Statement 2: NCAA rules around trans women competing in women’s sports have been around for 10+ years and we haven’t seen any massive wave of trans women dominating.

I think we are at a Jackie Robinson point in time. When it comes to trans athletes it would be naive to think the past/future is linear, or that historical results represent a form of truth.

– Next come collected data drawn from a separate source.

-- ==== Sys2Proof/Machine/Benches.lean ====
section
/-! DEFINITION. The commands of the benches and row units: FWD, DGRAD_W, DGRAD_G, WGRAD, PAIRED and the eleven row
operations (R116 to R135, R337). A row acts when the unit holds such a command and its operand tiles wait in the inboxes of
the contexts that deliver them; the command then runs as a whole (log 40, log 41). -/

namespace Sys2Proof.Machine

/-! ## Operand pairs and counters (R118, R144) -/

/-- The pair of formats is allowed. -/
def pairOk (a b : Nat) : Bool :=
  (decide (3 ≤ a ∧ a ≤ 9 ∧ 3 ≤ b ∧ b ≤ 9)) || (decide (1 ≤ a ∧ a ≤ 2 ∧ 1 ≤ b ∧ b ≤ 2))

/-- Fast-clock cycles of `n` reduction steps for one output block (Table: Operand pairs and rates). -/
def pairCycles (a b n : Nat) : Nat :=
  if a = 9 ∧ b = 9 then (n + 1) / 2
  else if a ≤ 2 then 4 * n
  else if 7 ≤ a ∧ 7 ≤ b then n
  else 2 * n

/-- Sub-blocks of a 256 × 256 output block (R125). -/
def subBlocks (set : Nat) : Nat := if set = 0 then 16 else if set = 1 then 4 else 1

/-- The benches that act as bench `u` (R119). -/
def State.gangOf (s : State) (u : Nat) : List Nat :=
  match s.gang with
  | 0 => [u]
  | 1 => [u, u + 1]
  | _ => [0, 1, 2, 3]

/-- Rows and columns of 256 × 256 blocks in the output block of a bench. -/
def State.gangShape (s : State) : Nat × Nat :=
  match s.gang with
  | 0 => (1, 1)
  | 1 => (2, 1)
  | _ => (2, 2)

/-- Cycles counted on every bench of the gang, product tiles on the bench as which it acts. -/
def State.countBench (s : State) (u cycles wgrad other : Nat) : State :=
  let s := (s.gangOf u).foldl (fun s b => s.incF (aBncBusy + 8 * b) 0 64 cycles) s
  (s.incF (aBncTiles + 8 * u) 32 32 wgrad).incF (aBncTiles + 8 * u) 0 32 other

/-- Bytes of the partial store that a bench command's suspended elements take (R123): those of its output block outside the
cells, and the further DGRAD_G blocks of a PAIRED command, whose WGRAD items are complete by themselves (log 42). -/
def State.partNeed (s : State) (c : Cmd) : Nat :=
  let g := (s.gangOf (uUnit c)).length
  let cell := 65536 / subBlocks s.part.set
  match cOp c with
  | 0x20 => 12 * g * (65536 - cell)
  | 0x21 => 12 * g * ((if uSteps c % 65536 = 0 then 0 else 65536 - cell)
      + (if uSteps c / 65536 = 0 then 0 else 65536 * (uSteps c / 65536) - cell))
  | _ => 0

/-- Bytes that the suspended output blocks take (R123). -/
def State.partsHeld (s : State) : Nat := (s.bnc.parts.map fun p => 12 * p.m * p.n).sum

/-- Bytes of the partial store in use: the suspended blocks, and those of the commands accepted and not run, but for `but`. -/
def State.partUsed (s : State) (but : Option Flight) : Nat :=
  s.partsHeld + ((s.flights.filter fun f => !f.done && !f.ran && some f != but).map fun f => s.partNeed f.cmd).sum

/-- The command waits for room in the partial store (R123). -/
def State.partWaits (s : State) (c : Cmd) : Bool :=
  decide (0 < s.partNeed c ∧ s.nmPartSize < s.partUsed none + s.partNeed c)

/-! ## Masks (R129) -/

/-- Address of mask entry `k` of a command. -/
def State.maskAddr (s : State) (c : Cmd) (k : Nat) : Nat := s.t0Scratch + 64 * (uParam0 c % 2 ^ 26 + k)
/-- The command's mask is enabled. PARAM0 of a product with NORM or DROPOUT chained is that operation's parameter (log 40). -/
def maskEn (c : Cmd) : Bool := uParam0 c / 2 ^ 31 == 1 && !(uDest c == 3 && (uChain c == 4 || uChain c == 10))

/-- Element (i, j) of a 256 × 256 block is masked by an entry. -/
def entryMasks (e : Bytes) (i j : Nat) : Bool :=
  bitAt (e.getD (i / 8) 0) (i % 8) || bitAt (e.getD (0x20 + i / 32) 0) (j / 32)

/-- The entries of the mask for an output of `m` by `n`; empty when the command has none. -/
def State.maskEntries (s : State) (c : Cmd) (m n : Nat) : List Bytes :=
  if maskEn c then
    (List.range (((m + 255) / 256) * ((n + 255) / 256))).map fun k => s.t0Read (s.maskAddr c k) 64
  else []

Historical context also casts a cautionary and foreboding note. In the mid-20th century Russia used to forcefully take five year-old girls away from their families and send them to gymnastics factories to be mass-produced into champions of the motherland. Next, fast-forward to the massive and comprehensive state-sponsored doping labs in Socchi. There is little to suspend belief bad nation-state actors will push every well-meaning gender envelope and game every opportunity. Success in international sport is a powerful propaganda tool and drug employed by dictators and authoritarians, and unchecked, will definitely lead to flagrant abuses..

 

 

 

B) Unfair Advantage?

Exercise 6: Notebook Prompt

What does the host and writer, Rose Eveleth, have to say on the issue of unfair advantage?

Can you think of other examples of unique biological or circumstantial advantages from which athletes have benefitted enormously that have nothing to do with gender?

Question 1: What does the host and writer, Rose Eveleth, have to say on the issue of unfair advantage?

If you read between the lines, Eveleth does not believe DSD athletes have an unfair advantage.

There is a shortage of reliable research on DSD athletes.

We celebrate genetic difference unless it is sex-based.

Fairness is not scientific and just data science, it is human and ethical as well.

Question 2: Can you think of other examples of unique biological or circumstantial advantages from which athletes have benefitted enormously that have nothing to do with gender?

Height in basketball, weight in Sumo, IQ in chess, hereditary genetics in most sport (like million-dollar stud fees of prize-winning thoroughbreds), wingspan, torso size and hand/foot size in swimming, Lance Armstrong’s VO2 Max, etc.

 

Exercise 7: Padlet/Notebook Prompt

Again, let’s turn to Katie Barnes who points out that we tend to forget amidst all the debate that “sports, by design, are not fair” (235), that “the reality of sports is that we accept unfairness all the time” (235).

Do you agree? Why? In your experience, how fair are sports? Feel welcome to add a video response in the padlet and provide an example if you’re willing. Make sure you include a screenshot of your response in your notebook.

 

 

B) The Paris Olympics 

Optional Response:

What does Robins mean when she argues that:

“The aims of transvestigating an Olympic athlete are not, in any meaningful sense, anything to do with sports, or fairness, or even with women (cis women, at least) as a social category. Rather, they have everything to do with transness, and the public expression of transfemininity.

For my money this has never been about sport.

What it has always been is an excuse to publicly relitigate the existence of trans women.”

Make a note in your Notebook.

Imane Khelif is a cisgender Algerian female boxer who is not trans and does not identify as intersex. She competed in the Paris Olympics and won gold. Khelif had previously been tested by the International Boxing Association and found to have a competitive advantage over other females. The details of this testing are vague and reportedly flawed. She was allowed to compete by the IOC on the basis of being born and registered female, and living her life as a female. She has not been tested for genetic variations or testosterone.

Roberts argues that Khelif’s case has nothing to do with sport and has been insidiously misappropriated by the anti-trans movement and billionaire activists. Which it clearly has. And while Roberts is simply pointing out an injustice and attempting to balance the narrative, at the same time they are guilty of the same weaponizing of a single case to advance a broader agenda. Which is both paradoxical and strangely symmetrical.